DATA TO USE >>
-- ==== Sys2Proof/Laws/State.lean ====
section
/-! SUPPORT. What the named updates of the state change: one law for each field and update, so that no proof unfolds an update. -/

namespace Sys2Proof.Machine

@[simp] theorem State.with_regs_pending (s : State) (x : List (Nat × Word)) : ({ s with regs := x }).pending = s.pending := rfl
@[simp] theorem State.with_regs_variant (s : State) (x : List (Nat × Word)) : ({ s with regs := x }).variant = s.variant := rfl
@[simp] theorem State.with_regs_bank (s : State) (x : List (Nat × Word)) : ({ s with regs := x }).bank = s.bank := rfl
@[simp] theorem State.with_regs_mem (s : State) (x : List (Nat × Word)) : ({ s with regs := x }).mem = s.mem := rfl
@[simp] theorem State.with_regs_out (s : State) (x : List (Nat × Word)) : ({ s with regs := x }).out = s.out := rfl
@[simp] theorem State.with_regs_stalled (s : State) (x : List (Nat × Word)) : ({ s with regs := x }).stalled = s.stalled := rfl
@[simp] theorem State.with_regs_pages (s : State) (x : List (Nat × Word)) : ({ s with regs := x }).pages = s.pages := rfl
@[simp] theorem State.with_regs_freeCtr (s : State) (x : List (Nat × Word)) : ({ s with regs := x }).freeCtr = s.freeCtr := rfl
@[simp] theorem State.with_regs_count (s : State) (x : List (Nat × Word)) : ({ s with regs := x }).count = s.count := rfl
@[simp] theorem State.with_regs_alarms (s : State) (x : List (Nat × Word)) : ({ s with regs := x }).alarms = s.alarms := rfl
@[simp] theorem State.with_regs_tmrs (s : State) (x : List (Nat × Word)) : ({ s with regs := x }).tmrs = s.tmrs := rfl
@[simp] theorem State.with_regs_lpts (s : State) (x : List (Nat × Word)) : ({ s with regs := x }).lpts = s.lpts := rfl
@[simp] theorem State.with_regs_lptPend (s : State) (x : List (Nat × Word)) : ({ s with regs := x }).lptPend = s.lptPend := rfl
@[simp] theorem State.with_regs_wdtFeed (s : State) (x : List (Nat × Word)) : ({ s with regs := x }).wdtFeed = s.wdtFeed := rfl
@[simp] theorem State.with_regs_radio (s : State) (x : List (Nat × Word)) : ({ s with regs := x }).radio = s.radio := rfl
@[simp] theorem State.with_regs_rfe (s : State) (x : List (Nat × Word)) : ({ s with regs := x }).rfe = s.rfe := rfl
@[simp] theorem State.with_regs_crs (s : State) (x : List (Nat × Word)) : ({ s with regs := x }).crs = s.crs := rfl
@[simp] theorem State.with_regs_slices (s : State) (x : List (Nat × Word)) : ({ s with regs := x }).slices = s.slices := rfl
@[simp] theorem State.with_regs_lanes (s : State) (x : List (Nat × Word)) : ({ s with regs := x }).lanes = s.lanes := rfl
@[simp] theorem State.with_regs_comp (s : State) (x : List (Nat × Word)) : ({ s with regs := x }).comp = s.comp := rfl
@[simp] theorem State.with_regs_timeline (s : State) (x : List (Nat × Word)) : ({ s with regs := x }).timeline = s.timeline := rfl
@[simp] theorem State.with_regs_doneQ (s : State) (x : List (Nat × Word)) : ({ s with regs := x }).doneQ = s.doneQ := rfl
@[simp] theorem State.with_regs_ctxs (s : State) (x : List (Nat × Word)) : ({ s with regs := x }).ctxs = s.ctxs := rfl
@[simp] theorem State.with_regs_shared (s : State) (x : List (Nat × Word)) : ({ s with regs := x }).shared = s.shared := rfl
@[simp] theorem State.with_regs_inService (s : State) (x : List (Nat × Word)) : ({ s with regs := x }).inService = s.inService := rfl
@[simp] theorem State.with_regs_rxSeq (s : State) (x : List (Nat × Word)) : ({ s with regs := x }).rxSeq = s.rxSeq := rfl
@[simp] theorem State.with_regs_owners (s : State) (x : List (Nat × Word)) : ({ s with regs := x }).owners = s.owners := rfl
@[simp] theorem State.with_regs_rxq (s : State) (x : List (Nat × Word)) : ({ s with regs := x }).rxq = s.rxq := rfl
@[simp] theorem State.with_regs_stash (s : State) (x : List (Nat × Word)) : ({ s with regs := x }).stash = s.stash := rfl
@[simp] theorem State.with_regs_reserved (s : State) (x : List (Nat × Word)) : ({ s with regs := x }).reserved = s.reserved := rfl
@[simp] theorem State.with_regs_outUsed (s : State) (x : List (Nat × Word)) : ({ s with regs := x }).outUsed = s.outUsed := rfl
@[simp] theorem State.with_regs_nbtJobs (s : State) (x : List (Nat × Word)) : ({ s with regs := x }).nbtJobs = s.nbtJobs := rfl
@[simp] theorem State.with_regs_sec (s : State) (x : List (Nat × Word)) : ({ s with regs := x }).sec = s.sec := rfl
@[simp] theorem State.with_regs_hvl (s : State) (x : List (Nat × Word)) : ({ s with regs := x }).hvl = s.hvl := rfl
@[simp] theorem State.with_regs_fabric (s : State) (x : List (Nat × Word)) : ({ s with regs := x }).fabric = s.fabric := rfl
@[simp] theorem State.with_regs_recorder (s : State) (x : List (Nat × Word)) : ({ s with regs := x }).recorder = s.recorder := rfl
@[simp] theorem State.with_regs_bst (s : State) (x : List (Nat × Word)) : ({ s with regs := x }).bst = s.bst := rfl
@[simp] theorem State.with_regs_passed (s : State) (x : List (Nat × Word)) : ({ s with regs := x }).passed = s.passed := rfl
@[simp] theorem State.with_regs_flt (s : State) (x : List (Nat × Word)) : ({ s with regs := x }).flt = s.flt := rfl
@[simp] theorem State.with_regs_pwr (s : State) (x : List (Nat × Word)) : ({ s with regs := x }).pwr = s.pwr := rfl
@[simp] theorem State.with_regs_boot (s : State) (x : List (Nat × Word)) : ({ s with regs := x }).boot = s.boot := rfl
@[simp] theorem State.with_regs_upd (s : State) (x : List (Nat × Word)) : ({ s with regs := x }).upd = s.upd := rfl
@[simp] theorem State.with_regs_eng (s : State) (x : List (Nat × Word)) : ({ s with regs := x }).eng = s.eng := rfl
@[simp] theorem State.with_regs_cores (s : State) (x : List (Nat × Word)) : ({ s with regs := x }).cores = s.cores := rfl
@[simp] theorem State.with_regs_icu (s : State) (x : List (Nat × Word)) : ({ s with regs := x }).icu = s.icu := rfl
@[simp] theorem State.with_regs_flash (s : State) (x : List (Nat × Word)) : ({ s with regs := x }).flash = s.flash := rfl
@[simp] theorem State.with_regs_spts (s : State) (x : List (Nat × Word)) : ({ s with regs := x }).spts = s.spts := rfl
@[simp] theorem State.with_regs_prefetch (s : State) (x : List (Nat × Word)) : ({ s with regs := x }).prefetch = s.prefetch := rfl
@[simp] theorem State.with_regs_hsp (s : State) (x : List (Nat × Word)) : ({ s with regs := x }).hsp = s.hsp := rfl
@[simp] theorem State.with_regs_resetReq (s : State) (x : List (Nat × Word)) : ({ s with regs := x }).resetReq = s.resetReq := rfl

@[simp] theorem State.with_bank_pending (s : State) (x : List (Nat × Word)) : ({ s with bank := x }).pending = s.pending := rfl
@[simp] theorem State.with_bank_variant (s : State) (x : List (Nat × Word)) : ({ s with bank := x }).variant = s.variant := rfl
@[simp] theorem State.with_bank_regs (s : State) (x : List (Nat × Word)) : ({ s with bank := x }).regs = s.regs := rfl
@[simp] theorem State.with_bank_mem (s : State) (x : List (Nat × Word)) : ({ s with bank := x }).mem = s.mem := rfl
@[simp] theorem State.with_bank_out (s : State) (x : List (Nat × Word)) : ({ s with bank := x }).out = s.out := rfl
@[simp] theorem State.with_bank_stalled (s : State) (x : List (Nat × Word)) : ({ s with bank := x }).stalled = s.stalled := rfl
@[simp] theorem State.with_bank_pages (s : State) (x : List (Nat × Word)) : ({ s with bank := x }).pages = s.pages := rfl
@[simp] theorem State.with_bank_freeCtr (s : State) (x : List (Nat × Word)) : ({ s with bank := x }).freeCtr = s.freeCtr := rfl
@[simp] theorem State.with_bank_count (s : State) (x : List (Nat × Word)) : ({ s with bank := x }).count = s.count := rfl
@[simp] theorem State.with_bank_alarms (s : State) (x : List (Nat × Word)) : ({ s with bank := x }).alarms = s.alarms := rfl
@[simp] theorem State.with_bank_tmrs (s : State) (x : List (Nat × Word)) : ({ s with bank := x }).tmrs = s.tmrs := rfl
@[simp] theorem State.with_bank_lpts (s : State) (x : List (Nat × Word)) : ({ s with bank := x }).lpts = s.lpts := rfl
@[simp] theorem State.with_bank_lptPend (s : State) (x : List (Nat × Word)) : ({ s with bank := x }).lptPend = s.lptPend := rfl
@[simp] theorem State.with_bank_wdtFeed (s : State) (x : List (Nat × Word)) : ({ s with bank := x }).wdtFeed = s.wdtFeed := rfl
@[simp] theorem State.with_bank_radio (s : State) (x : List (Nat × Word)) : ({ s with bank := x }).radio = s.radio := rfl
@[simp] theorem State.with_bank_rfe (s : State) (x : List (Nat × Word)) : ({ s with bank := x }).rfe = s.rfe := rfl
@[simp] theorem State.with_bank_crs (s : State) (x : List (Nat × Word)) : ({ s with bank := x }).crs = s.crs := rfl
@[simp] theorem State.with_bank_slices (s : State) (x : List (Nat × Word)) : ({ s with bank := x }).slices = s.slices := rfl
@[simp] theorem State.with_bank_lanes (s : State) (x : List (Nat × Word)) : ({ s with bank := x }).lanes = s.lanes := rfl
@[simp] theorem State.with_bank_comp (s : State) (x : List (Nat × Word)) : ({ s with bank := x }).comp = s.comp := rfl
@[simp] theorem State.with_bank_timeline (s : State) (x : List (Nat × Word)) : ({ s with bank := x }).timeline = s.timeline := rfl
@[simp] theorem State.with_bank_doneQ (s : State) (x : List (Nat × Word)) : ({ s with bank := x }).doneQ = s.doneQ := rfl
@[simp] theorem State.with_bank_ctxs (s : State) (x : List (Nat × Word)) : ({ s with bank := x }).ctxs = s.ctxs := rfl
@[simp] theorem State.with_bank_shared (s : State) (x : List (Nat × Word)) : ({ s with bank := x }).shared = s.shared := rfl
@[simp] theorem State.with_bank_inService (s : State) (x : List (Nat × Word)) : ({ s with bank := x }).inService = s.inService := rfl
@[simp] theorem State.with_bank_rxSeq (s : State) (x : List (Nat × Word)) : ({ s with bank := x }).rxSeq = s.rxSeq := rfl
@[simp] theorem State.with_bank_owners (s : State) (x : List (Nat × Word)) : ({ s with bank := x }).owners = s.owners := rfl
@[simp] theorem State.with_bank_rxq (s : State) (x : List (Nat × Word)) : ({ s with bank := x }).rxq = s.rxq := rfl
@[simp] theorem State.with_bank_stash (s : State) (x : List (Nat × Word)) : ({ s with bank := x }).stash = s.stash := rfl
@[simp] theorem State.with_bank_reserved (s : State) (x : List (Nat × Word)) : ({ s with bank := x }).reserved = s.reserved := rfl
@[simp] theorem State.with_bank_outUsed (s : State) (x : List (Nat × Word)) : ({ s with bank := x }).outUsed = s.outUsed := rfl
@[simp] theorem State.with_bank_nbtJobs (s : State) (x : List (Nat × Word)) : ({ s with bank := x }).nbtJobs = s.nbtJobs := rfl
@[simp] theorem State.with_bank_sec (s : State) (x : List (Nat × Word)) : ({ s with bank := x }).sec = s.sec := rfl
@[simp] theorem State.with_bank_hvl (s : State) (x : List (Nat × Word)) : ({ s with bank := x }).hvl = s.hvl := rfl
@[simp] theorem State.with_bank_fabric (s : State) (x : List (Nat × Word)) : ({ s with bank := x }).fabric = s.fabric := rfl
@[simp] theorem State.with_bank_recorder (s : State) (x : List (Nat × Word)) : ({ s with bank := x }).recorder = s.recorder := rfl
@[simp] theorem State.with_bank_bst (s : State) (x : List (Nat × Word)) : ({ s with bank := x }).bst = s.bst := rfl
@[simp] theorem State.with_bank_passed (s : State) (x : List (Nat × Word)) : ({ s with bank := x }).passed = s.passed := rfl
@[simp] theorem State.with_bank_flt (s : State) (x : List (Nat × Word)) : ({ s with bank := x }).flt = s.flt := rfl
@[simp] theorem State.with_bank_pwr (s : State) (x : List (Nat × Word)) : ({ s with bank := x }).pwr = s.pwr := rfl
@[simp] theorem State.with_bank_boot (s : State) (x : List (Nat × Word)) : ({ s with bank := x }).boot = s.boot := rfl
@[simp] theorem State.with_bank_upd (s : State) (x : List (Nat × Word)) : ({ s with bank := x }).upd = s.upd := rfl
@[simp] theorem State.with_bank_eng (s : State) (x : List (Nat × Word)) : ({ s with bank := x }).eng = s.eng := rfl
@[simp] theorem State.with_bank_cores (s : State) (x : List (Nat × Word)) : ({ s with bank := x }).cores = s.cores := rfl
@[simp] theorem State.with_bank_icu (s : State) (x : List (Nat × Word)) : ({ s with bank := x }).icu = s.icu := rfl
@[simp] theorem State.with_bank_flash (s : State) (x : List (Nat × Word)) : ({ s with bank := x }).flash = s.flash := rfl
@[simp] theorem State.with_bank_spts (s : State) (x : List (Nat × Word)) : ({ s with bank := x }).spts = s.spts := rfl
@[simp] theorem State.with_bank_prefetch (s : State) (x : List (Nat × Word)) : ({ s with bank := x }).prefetch = s.prefetch := rfl
@[simp] theorem State.with_bank_hsp (s : State) (x : List (Nat × Word)) : ({ s with bank := x }).hsp = s.hsp := rfl
@[simp] theorem State.with_bank_resetReq (s : State) (x : List (Nat × Word)) : ({ s with bank := x }).resetReq = s.resetReq := rfl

WHAT YOU ARE ASKED TO DO >> Repeat word for word the lines above that run from the line containing "theorem State.with_bank_sec (s" through the line containing "theorem State.with_bank_bst (s", both ends included, and nothing else.

YOUR RESPONSE >>
@[simp] theorem State.with_bank_sec (s : State) (x : List (Nat × Word)) : ({ s with bank := x }).sec = s.sec := rfl
@[simp] theorem State.with_bank_hvl (s : State) (x : List (Nat × Word)) : ({ s with bank := x }).hvl = s.hvl := rfl
@[simp] theorem State.with_bank_fabric (s : State) (x : List (Nat × Word)) : ({ s with bank := x }).fabric = s.fabric := rfl
@[simp] theorem State.with_bank_recorder (s : State) (x : List (Nat × Word)) : ({ s with bank := x }).recorder = s.recorder := rfl
@[simp] theorem State.with_bank_bst (s : State) (x : List (Nat × Word)) : ({ s with bank := x }).bst = s.bst := rfl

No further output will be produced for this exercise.